Someone who survived a moderate-to-severe traumatic brain injury five years ago and now finds that certain memories from before the injury are missing, and that new memories are harder to form and easier to lose, is at the specific clinical target of a device that has just cleared its first US regulatory milestone. Nia Therapeutics, a small Boston-area company that most BCI coverage does not track, announced on 13 March 2026 that the US Food and Drug Administration had granted its Smart Neurostimulation System (SNS) a Breakthrough Device Designation for the treatment of episodic memory loss in adults with prior moderate-to-severe traumatic brain injury and persistent memory deficits.
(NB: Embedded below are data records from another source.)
noncomputable def execRaster (d : UDst) (a : SReg) (s : State) : Out :=
  checked (.raster d a) lawful (fun s => s.vaTrap (s.src.pairVa a) 128)
    (fun s => s.releasing .device (fun s =>
      if rasterQueueSize ≤ s.rasters.length then (s.putU d 1#32).adv
      else
        let (id, s1) := s.freshId
        let job : RasterJob := ⟨id, s.curCtx, s.src.pairVa a, [], false, 0, 0, 0, 0, 0, [], [], false, none, []⟩
        (({ s1 with rasters := s1.rasters ++ [job] } : State).putU d 0#32).adv)) s

/-! ## The command (Table 13.3) -/

/-- The fields of a raster command. -/
structure RasterCmd where
  clus : Nat
  first : Nat
  count : Nat
  width : Nat
  height : Nat
  msaa : Nat
  cull : Nat
  small : Nat
  vis : Nat
  smallq : Nat
  spill : Nat
  spillb : Nat
  clean : Bool
  deriving DecidableEq, Repr

def rasterCmd (b : List Byte) : RasterCmd :=
  ⟨bytesAt b 0 8, bytesAt b 8 4, bytesAt b 12 4, bytesAt b 16 4, bytesAt b 20 4, byteAt b 24, byteAt b 25, bytesAt b 28 4, bytesAt b 32 8,
    bytesAt b 40 8, bytesAt b 48 8, bytesAt b 56 8, zeroBytes b 26 2 && zeroBytes b 80 48⟩

/-- Tile columns and rows, and the bytes of a tile's slot (R312). -/
def RasterCmd.tileCols (c : RasterCmd) : Nat := ceilDiv c.width 64
def RasterCmd.tileRows (c : RasterCmd) : Nat := ceilDiv c.height 64
def RasterCmd.tileBytes (c : RasterCmd) : Nat := 32768 * 2 ^ c.msaa + 128

/-- A malformed command (R307). -/
def RasterCmd.bad (c : RasterCmd) : Bool :=
  let v := fp32.value c.small
  decide (c.width = 0) || decide (16384 < c.width) || decide (c.height = 0) || decide (16384 < c.height) ||
  decide (3 < c.msaa) || decide (2 < c.cull) || v.isNan || (v.neg && !v.isZero) ||
  decide (c.vis % 128 ≠ 0) || decide (c.smallq % 64 ≠ 0) || decide (c.spill % 128 ≠ 0) ||
  decide (c.spillb < c.tileCols * c.tileRows * c.tileBytes) || !c.clean

/-! ## Classification (R309) -/

/-- Where a triangle goes. -/
inductive Route where
  | discard | small | large
  deriving DecidableEq, Repr

/-- Twice the signed screen area, in units of 2^-298. -/
def screenArea2 (v0 v1 v2 : V3) : Int := (v1.x - v0.x) * (v2.y - v0.y) - (v2.x - v0.x) * (v1.y - v0.y)

def min3 (a b c : Int) : Int := Min.min a (Min.min b c)
def max3 (a b c : Int) : Int := Max.max a (Max.max b c)

/-- The area is below SMALL. -/
def areaSmall (small : Nat) (area2 : Nat) : Bool :=
  match fp32.value small with
  | .inf _ => true
  | .nan _ => false
  | .fin _ m e => decide (area2 < (m * 2 ^ (e + 149).toNat) * 2 ^ 150)

def RasterCmd.route (c : RasterCmd) (v0 v1 v2 : V3) : Route :=
  let n := (v1.sub v0).cross (v2.sub v0)
  let px := fun (k : Nat) => (k : Int) * 2 ^ 149
  if n = ⟨0, 0, 0⟩ ∨ (c.cull = 1 ∧ 0 < n.z) ∨ (c.cull = 2 ∧ n.z < 0) then .discard
  else if max3 v0.x v1.x v2.x < 0 ∨ px c.width ≤ min3 v0.x v1.x v2.x ∨ max3 v0.y v1.y v2.y < 0 ∨ px c.height ≤ min3 v0.y v1.y v2.y then
    .discard
  else if areaSmall c.small (screenArea2 v0 v1 v2).natAbs then .small
  else .large

/-- The vertices of a triangle of a cluster. -/
def triVerts (bs : List Byte) (t : Nat) : V3 × V3 × V3 :=
  (clusterVertex bs (triIndex bs t 0), clusterVertex bs (triIndex bs t 1), clusterVertex bs (triIndex bs t 2))

def RasterJob.command (j : RasterJob) : RasterCmd := rasterCmd j.cmd

/-- How one push to SMALLQ ends. -/
inductive Pushed where
  | done (s : State) | full | stop (e : BuildStop)

/-- Push an id as PIXPUSH does (R299, R309). -/
def State.pushSmall (s : State) (ctx va id : Nat) : Pushed :=
  match s.reachHub ctx va 64 (.write false) with
  | .error e => .stop e
  | .ok pas =>
    let q := pixQueue (pas.map s.mem.get)
    if q.bad then .stop (.fail 2)
    else if q.cap ≤ q.held then .full
    else
      match s.reachHub ctx (q.entry q.tail) 4 (.write false) with
      | .error e => .stop e
      | .ok es =>
        .done ((s.hubSeen ctx va 64 (.write false)).perform (es.zip (bytesOfNat 4 id) ++ (pas.drop 16).zip (bytesOfNat 4 (q.tail + 1))))

/-- A page that is not there: the command waits for it, or ends with FAULT. -/
def RasterJob.stop (j : RasterJob) (s : State) (e : BuildStop) : RasterJob × State :=
  (if e.status.isSome then { j with ended := some 2 } else j, s.stopped j.ctx e)

/-- Classify triangle after triangle until the end, a full queue, a missing page or a refused one. -/
def classify : Nat → RasterJob → State → RasterJob × State
  | 0, j, s => (j, s)
  | fuel + 1, j, s =>
    let c := j.command
    if c.count ≤ j.cluster then ({ j with classified := true }, s)
    else
      let id := c.first + j.cluster
      match s.readHub j.ctx (c.clus + 640 * id) 640 with
      | .error e => j.stop s e
      | .ok bs =>
        if clusterBad bs then classify fuel { j with cluster := j.cluster + 1, tri := 0, ndisc := j.ndisc + Nat.min 64 (clusterNt bs) } s
        else if clusterNt bs ≤ j.tri then classify fuel { j with cluster := j.cluster + 1, tri := 0 } s
        else
          let (v0, v1, v2) := triVerts bs j.tri
          let k := { j with tri := j.tri + 1 }
          match c.route v0 v1 v2 with
          | .discard => classify fuel { k with ndisc := j.ndisc + 1 } s
          | .large => classify fuel { k with nlarge := j.nlarge + 1, large := j.large ++ [(id, j.tri)] } s
          | .small =>
            match s.pushSmall j.ctx c.smallq (id * 64 + j.tri) with
            | .done t => classify fuel { k with nsmall := j.nsmall + 1 } t
            | .full => (j, s)
            | .stop e => j.stop s e

def State.setRaster (s : State) (j : RasterJob) : State :=
  { s with rasters := s.rasters.map (fun x => if x.id = j.id then j else x) }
The company describes the SNS as the first device to receive Breakthrough Designation specifically for TBI-related memory loss; that specific-first claim is a company assertion because the FDA does not publicly disclose Breakthrough Designations unless the sponsor discloses them first, so the claim is not independently falsifiable from public data but is defensible in its narrow framing. Nia estimates, citing a 2015 US Centers for Disease Control and Prevention Report to Congress, that more than 4.3 million Americans live with TBI-related disability.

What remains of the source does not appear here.